7/10
Great music, but the editing is choppy at times
14 August 2023
It's a musical biopic of the Chess Records company until the death of its owner in 1968. It follows the development of commercial blues music in Chicago through the eyes of Leonard Chess, Muddy Waters, and Willie Dixon.

The film opens with Muddy Waters (Jeffrey Wright) singing in the fields of Mississippi but soon follows him to Chicago as part of the great migration. Leonard Chess (Adrien Brody) operates a jazz club in Southside Chicago and begins to produce records. Muddy Waters is his first blues artist. We also meet Willie Dixon (Cedric the Entertainer), who narrates part of the movie, Little Walter (Columbus Short), Howlin' Wolf (Eamonn Walker), Chuck Berry (Yaslin Bey), and Etta James (Boyoncé).

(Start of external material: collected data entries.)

-- ==== Sys2Proof/Certificates/Slice0/Obligations.lean ====
section
/-! DEFINITION. The statements for the provers. -/

open Sys2Proof Sys2Proof.Machine

/-! Register words -/

/-- R159: IADD, ISUB, IMUL and IMAD give `V[d]` the exact sum, difference, product or multiply-add of 32-bit operands,
modulo 2^32 without SAT, clamped to the unsigned or the signed range with it. Nothing else changes.
R159: IMULH gives `V[d]` the upper half of the exact 64-bit product; IADDC gives it the sum with the carry in of `P[p]`,
and `P[p]` the carry out. Nothing else changes.
R160: IADD64 and IMAD64 give the pair at `d` the exact 64-bit result, modulo 2^64 without SAT and clamped with it; LEA
gives it the pair `a` plus the sign-extended `b` shifted by `n`. Nothing else changes. -/
def Obligations.IntegerArithmetic : Prop :=
  (∀ (s : State) (c : Ctl) (u sat : Bool) (d a x : VReg) (b : SrcB), s.ready c.grd b ((x, 1) :: runs3 d a b) →
    ∀ (i : Instr) (w : Word → Word → Word → Word) (z : Int → Int → Int → Int),
      ((i = .iadd c u sat d a b ∧ w = (fun p q _ => p + q) ∧ z = fun p q _ => p + q) ∨
        (i = .isub c u sat d a b ∧ w = (fun p q _ => p - q) ∧ z = fun p q _ => p - q) ∨
        (i = .imul c u sat d a b ∧ w = (fun p q _ => p * q) ∧ z = fun p q _ => p * q) ∨
        (i = .imad c u sat d a b x ∧ w = (fun p q r => p * q + r) ∧ z = fun p q r => p * q + r)) →
      ∃ v : Thread → Word,
        exec i s = .next (s.each c.grd fun t => t.vset d.toNat (v t)) ∧
        ∀ t,
          (sat = false → v t = w (t.vget a.toNat) (s.valI t b) (t.vget x.toNat)) ∧
          (sat = true → u = true → ((v t).toNat : Int) = max 0 (min (2 ^ 32 - 1)
            (z (t.vget a.toNat).toNat (s.valI t b).toNat (t.vget x.toNat).toNat))) ∧
          (sat = true → u = false → (v t).toInt = max (-2 ^ 31) (min (2 ^ 31 - 1)
            (z (t.vget a.toNat).toInt (s.valI t b).toInt (t.vget x.toNat).toInt)))) ∧
  (∀ (s : State) (c : Ctl) (u : Bool) (p : PReg) (d a : VReg) (b : SrcB), s.ready c.grd b (runs3 d a b) →
    (∃ v : Thread → Word,
      exec (.imulh c u d a b) s = .next (s.each c.grd fun t => t.vset d.toNat (v t)) ∧
      ∀ t,
        (u = true → (v t).toNat = (t.vget a.toNat).toNat * (s.valI t b).toNat / 2 ^ 32) ∧
        (u = false → (v t).toInt = (t.vget a.toNat).toInt * (s.valI t b).toInt / 2 ^ 32)) ∧
    ∃ (v : Thread → Word) (k : Thread → Bool),
      exec (.iaddc c p d a b) s = .next (s.each c.grd fun t => (t.vset d.toNat (v t)).pset p.toNat (k t)) ∧
      ∀ t, (v t).toNat + 2 ^ 32 * (k t).toNat =
        (t.vget a.toNat).toNat + (s.valI t b).toNat + (t.pget p.toNat).toNat) ∧
  ∀ (s : State) (c : Ctl) (u sat : Bool) (n : BitVec 3) (d a x : VReg) (b : SrcB), s.calm → s.canRead c.grd b →
    (s.regsFit c.grd ((d, 2) :: (a, 2) :: bRuns b 2) →
      ∃ v : Thread → DWord,
        exec (.iadd64 c u sat d a b) s = .next (s.each c.grd fun t => t.setPair d.toNat (v t)) ∧
        ∀ t,
          (sat = false → v t = t.pair a.toNat + s.val64 u t b) ∧
          (sat = true → u = true → (v t).toNat = min (2 ^ 64 - 1) ((t.pair a.toNat).toNat + (s.val64 u t b).toNat)) ∧
          (sat = true → u = false → (v t).toInt =
            max (-2 ^ 63) (min (2 ^ 63 - 1) ((t.pair a.toNat).toInt + (s.val64 u t b).toInt)))) ∧
    (s.regsFit c.grd ((d, 2) :: (a, 1) :: (x, 2) :: bRuns b 1) →
      ∃ v : Thread → DWord,
        exec (.imad64 c u sat d a b x) s = .next (s.each c.grd fun t => t.setPair d.toNat (v t)) ∧
        ∀ t,
          (sat = false → u = true →
            v t = (t.vget a.toNat).zeroExtend 64 * (s.valI t b).zeroExtend 64 + t.pair x.toNat) ∧
          (sat = false → u = false →
            v t = (t.vget a.toNat).signExtend 64 * (s.valI t b).signExtend 64 + t.pair x.toNat) ∧
          (sat = true → u = true → (v t).toNat =
            min (2 ^ 64 - 1) ((t.vget a.toNat).toNat * (s.valI t b).toNat + (t.pair x.toNat).toNat)) ∧
          (sat = true → u = false → (v t).toInt = max (-2 ^ 63) (min (2 ^ 63 - 1)
            ((t.vget a.toNat).toInt * (s.valI t b).toInt + (t.pair x.toNat).toInt)))) ∧
    (s.regsFit c.grd ((d, 2) :: (a, 2) :: bRuns b 1) →
      exec (.lea c n d a b) s = .next (s.each c.grd fun t =>
        t.setPair d.toNat (t.pair a.toNat + (s.valI t b).signExtend 64 <<< n.toNat)))

/-- R161, R162: the minimum, maximum, absolute value, comparison and selection. Nothing but the destination changes. -/
def Obligations.Comparisons : Prop :=
  ∀ (s : State) (c : Ctl) (cond : Cond) (u : Bool) (cmb : Comb) (p : PReg) (d a : VReg) (b : SrcB),
    s.ready c.grd b (runs3 d a b) →
    (∃ v : Thread → Word,
      exec (.imin c u d a b) s = .next (s.each c.grd fun t => t.vset d.toNat (v t)) ∧
      ∀ t,
        (u = true → (v t).toNat = min (t.vget a.toNat).toNat (s.valI t b).toNat) ∧
        (u = false → (v t).toInt = min (t.vget a.toNat).toInt (s.valI t b).toInt)) ∧
    (∃ v : Thread → Word,
      exec (.imax c u d a b) s = .next (s.each c.grd fun t => t.vset d.toNat (v t)) ∧
      ∀ t,
        (u = true → (v t).toNat = max (t.vget a.toNat).toNat (s.valI t b).toNat) ∧
        (u = false → (v t).toInt = max (t.vget a.toNat).toInt (s.valI t b).toInt)) ∧
    (∃ v : Thread → Word,
      exec (.iabs c d b) s = .next (s.each c.grd fun t => t.vset d.toNat (v t)) ∧
      ∀ t, (v t).toNat = (s.valI t b).toInt.natAbs) ∧
    (∃ r : Thread → Bool,
      exec (.icmp c cond u cmb p a b) s = .next (s.each c.grd fun t => t.pset p.toNat
        (match cmb with
          | .none => r t
          | .and q => r t && t.pget q.toNat
          | .or q => r t || t.pget q.toNat
          | .xor q => r t != t.pget q.toNat)) ∧
      ∀ t,
        let x : Int := if u then (t.vget a.toNat).toNat else (t.vget a.toNat).toInt
        let y : Int := if u then (s.valI t b).toNat else (s.valI t b).toInt
        (cond = .eq → (r t = true ↔ x = y)) ∧ (cond = .ne → (r t = true ↔ x ≠ y)) ∧
        (cond = .lt → (r t = true ↔ x < y)) ∧ (cond = .le → (r t = true ↔ x ≤ y)) ∧
        (cond = .gt → (r t = true ↔ x > y)) ∧ (cond = .ge → (r t = true ↔ x ≥ y))) ∧
    exec (.isel c p d a b) s = .next (s.each c.grd fun t =>
      t.vset d.toNat (if t.pget p.toNat then t.vget a.toNat else s.valI t b))

/-- R163, R164: the logic and shift instructions, bit by bit; a shift takes its amount from the low five bits of `b`.
Nothing but the destination changes.
R165, R166, R167: bit fields, counts, reversal and byte selection. Nothing but the destination changes. -/
def Obligations.LogicAndBitFields : Prop :=
  (∀ (s : State) (c : Ctl) (d a : VReg) (b : SrcB), s.ready c.grd b (runs3 d a b) →
    ∀ (i : Instr) (bit : (Nat → Bool) → (Nat → Bool) → Nat → Nat → Bool),
      ((i = .land c d a b ∧ bit = fun x y _ k => x k && y k) ∨
        (i = .lor c d a b ∧ bit = fun x y _ k => x k || y k) ∨
        (i = .lxor c d a b ∧ bit = fun x y _ k => x k != y k) ∨
        (i = .landn c d a b ∧ bit = fun x y _ k => x k && !y k) ∨
        (i = .lnot c d b ∧ bit = fun _ y _ k => !y k) ∨
        (i = .shl c d a b ∧ bit = fun x _ n k => decide (n ≤ k) && x (k - n)) ∨
        (i = .shr c d a b ∧ bit = fun x _ n k => decide (k + n < 32) && x (k + n)) ∨
        (i = .sar c d a b ∧ bit = fun x _ n k => if k + n < 32 then x (k + n) else x 31) ∨
        (i = .rot c d a b ∧ bit = fun x _ n k => x ((k + (32 - n)) % 32))) →
      ∃ v : Thread → Word,
        exec i s = .next (s.each c.grd fun t => t.vset d.toNat (v t)) ∧
        ∀ t k, k < 32 → (v t).getLsbD k =
          bit (fun j => (t.vget a.toNat).getLsbD j) (fun j => (s.valI t b).getLsbD j) ((s.valI t b).toNat % 32) k) ∧
  ∀ (s : State) (c : Ctl) (u : Bool) (d a x : VReg) (b : SrcB), s.ready c.grd b ((x, 1) :: runs3 d a b) →
    (∃ v : Thread → Word,
      exec (.bfe c u d a b x) s = .next (s.each c.grd fun t => t.vset d.toNat (v t)) ∧
      ∀ t,
        let pos := (s.valI t b).toNat % 32
        let len := min ((t.vget x.toNat).toNat % 64) (32 - pos)
        ∀ k, k < 32 → (v t).getLsbD k =
          if k < len then (t.vget a.toNat).getLsbD (pos + k)
          else !u && decide (0 < len) && (t.vget a.toNat).getLsbD (pos + len - 1)) ∧
    (∃ v : Thread → Word,
      exec (.bfi c d a b x) s = .next (s.each c.grd fun t => t.vset d.toNat (v t)) ∧
      ∀ t,
        let pos := (t.vget x.toNat).toNat % 32
        let len := min ((t.vget x.toNat).toNat / 256 % 64) (32 - pos)
        ∀ k, k < 32 → (v t).getLsbD k =
          if pos ≤ k ∧ k < pos + len then (s.valI t b).getLsbD (k - pos) else (t.vget a.toNat).getLsbD k) ∧
    (∃ v : Thread → Word,
      exec (.popc c d b) s = .next (s.each c.grd fun t => t.vset d.toNat (v t)) ∧
      ∀ t, (v t).toNat = ((List.range 32).filter fun k => (s.valI t b).getLsbD k).length) ∧
    (∃ v : Thread → Word,
      exec (.clz c d b) s = .next (s.each c.grd fun t => t.vset d.toNat (v t)) ∧
      ∀ t, (v t).toNat ≤ 32 ∧ (∀ k, k < (v t).toNat → (s.valI t b).getLsbD (31 - k) = false) ∧
        ((v t).toNat < 32 → (s.valI t b).getLsbD (31 - (v t).toNat) = true)) ∧
    (∃ v : Thread → Word,
      exec (.brev c d b) s = .next (s.each c.grd fun t => t.vset d.toNat (v t)) ∧
      ∀ t k, k < 32 → (v t).getLsbD k = (s.valI t b).getLsbD (31 - k)) ∧
    ∃ v : Thread → Word,
      exec (.perm c d a b x) s = .next (s.each c.grd fun t => t.vset d.toNat (v t)) ∧
      ∀ t i, i < 4 →
        let sel := (t.vget x.toNat).toNat / 16 ^ i % 16
        let src : Word := if sel % 8 < 4 then t.vget a.toNat else s.valI t b
        let byte : BitVec 8 := src.extractLsb' (8 * (sel % 4)) 8
        (v t).extractLsb' (8 * i) 8 =
          if sel < 8 then byte else if byte.getLsbD 7 then 0xFF#8 else 0x00#8

/-- R158, R168, R169: the moves and the predicate instructions. NOP changes nothing; MOVW's write waits in the thread for
its next team barrier (R32); P63 is never written (R157). -/
def Obligations.MovesAndPredicates : Prop :=
  ∀ (s : State) (c : Ctl) (raw : BitVec 56) (imm : Word) (w : WReg) (p3 pd p1 p2 : PReg) (table : BitVec 8) (d : VReg)
    (b : SrcB) (hi : Bool), s.calm →
    exec (.nop raw) s = .next s ∧
    (s.ready c.grd b ((d, 1) :: bRuns b 1) →
      exec (.mov c d b) s = .next (s.each c.grd fun t => t.vset d.toNat (s.valI t b))) ∧
    (s.regsFit c.grd [(d, 1)] →
      exec (.movi c.grd d imm) s = .next (s.each c.grd fun t => t.vset d.toNat imm) ∧
      (∃ v : Thread → Word,
        exec (.pmov c (.save hi d)) s = .next (s.each c.grd fun t => t.vset d.toNat (v t)) ∧
        ∀ t k, k < 32 → (v t).getLsbD k = t.pget (k + if hi then 32 else 0)) ∧
      ∃ f : Thread → DWord,
        exec (.pmov c (.load hi d)) s = .next (s.each c.grd fun t => { t with p := f t }) ∧
        ∀ t k, k < 64 → (f t).getLsbD k =
          if k ≠ 63 ∧ (if hi then 32 ≤ k else k < 32) then (t.vget d.toNat).getLsbD (k % 32) else t.p.getLsbD k) ∧
    (s.ready c.grd b (bRuns b 1) → (∀ t ∈ s.x.threads, s.active c.grd t = true → (s.teamOf t).isSome = true) →
      exec (.movw c w b) s = .next (s.each c.grd fun t => { t with wown := sput t.wown w.toNat (s.valI t b) })) ∧
    exec (.plop c p3 pd p1 p2 table) s = .next (s.each c.grd fun t =>
      t.pset pd.toNat (table.getLsbD (4 * (t.pget p1.toNat).toNat + 2 * (t.pget p2.toNat).toNat + (t.pget p3.toNat).toNat)))

/-! Floating point, halves, dots, conversions, pairs -/

/-- R115, R117: the rounding RN gives a nearest value of the format, the even encoding of two that are equally near, and
the infinity of the format from half a quantum above the largest finite value. -/
def Obligations.RoundToNearestEven : Prop :=
  ∀ (f : Fmt) (sh : FpShape) (q : Rat), f.shape = some sh →
    let b := roundNE f (.ofRat q)
    let top := (maxFinite f).toRat
    b < 2 ^ f.bits ∧
    (|q| ≤ top →
      (∃ n m, decodeNum f b = .fin n m) ∧
      ∀ b' n m, b' < 2 ^ f.bits → decodeNum f b' = .fin n m →
        |(decodeNum f b).toRat - q| ≤ |(decodeNum f b').toRat - q| ∧
        (|(decodeNum f b).toRat - q| = |(decodeNum f b').toRat - q| →
          (decodeNum f b').toRat ≠ (decodeNum f b).toRat → b % 2 = 0)) ∧
    (f.hasInf = true → 2 * top + (top - (decodeNum f (maxFiniteBits f - 1)).toRat) ≤ 2 * q → b = infBits f)

/-- R170: FADD, FSUB, FMUL and FFMA give `V[d]` the exact result of finite operands, rounded once, NA and NC flipping the
signs of `a` and `c`; NaN where an operand is NaN, for the sum of infinities of two signs, and for the product of zero and
an infinity, whatever `c` is. Nothing but the destination changes. -/
def Obligations.FloatArithmetic : Prop :=
  ∀ (s : State) (c : Ctl) (na nc : Bool) (d a x : VReg) (b : SrcB), s.ready c.grd b ((x, 1) :: runs3 d a b) →
    ∀ (i : Instr) (z : Rat → Rat → Rat → Rat) (fma mul sub : Bool),
      ((i = .fadd c na d a b ∧ z = (fun p q _ => p + q) ∧ fma = false ∧ mul = false ∧ sub = false) ∨
        (i = .fsub c na d a b ∧ z = (fun p q _ => p - q) ∧ fma = false ∧ mul = false ∧ sub = true) ∨
        (i = .fmul c na d a b ∧ z = (fun p q _ => p * q) ∧ fma = false ∧ mul = true ∧ sub = false) ∨
        (i = .ffma c na nc d a b x ∧ z = (fun p q r => p * q + r) ∧ fma = true ∧ mul = true ∧ sub = false)) →
      ∃ v : Thread → Word,
        exec i s = .next (s.each c.grd fun t => t.vset d.toNat (v t)) ∧
        ∀ t,
          let p := fp32 (t.vget a.toNat)
          let q := fp32 (s.valF t b)
          let r := fp32 (t.vget x.toNat)
          let e := z (if na then -p.toRat else p.toRat) q.toRat (if nc then -r.toRat else r.toRat)
          (p.isNan = false → p.isInf = false → q.isNan = false → q.isInf = false →
            (fma = true → r.isNan = false ∧ r.isInf = false) → e ≠ 0 → v t = toFp32 (.ofRat e)) ∧
          (p.isNan = true ∨ q.isNan = true ∨ (fma = true ∧ r.isNan = true) → v t = 0x7FC00000#32) ∧
          (mul = false → p.isInf = true → q.isInf = true → ((p.neg? != na) != (q.neg? != sub)) = true →
            v t = 0x7FC00000#32) ∧
          (mul = true → (p.isZero = true ∧ q.isInf = true) ∨ (p.isInf = true ∧ q.isZero = true) → v t = 0x7FC00000#32)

"Cadillac Records" suggests that Chess, a white man, essentially cheated his African American singers through shady contracts. He often bought them Cadillac cars, not telling them that he bought them with their royalties.

"Cadillac Records" musical score is fantastic, especially Boyoncé as Etta James and Eamonn Walker as Howlin' Wolf. I thought Jeffrey Wright didn't quite have the edge of Muddy Waters. Much of the "history" is creative nonfiction. The movie compresses many events and leaves out many nuances. It implies a focus of Chess Records on blues that didn't exist. Adrien Brody makes Leonard Chess an unlikeable man; that was probably an intent that succeeded. "Cadillac Records" clearly shows the place of alcohol and drugs in the blues world.

The film's editing feels choppy at points as it tries to jam 25-30 years of events into coherence. But it all comes back to the great music.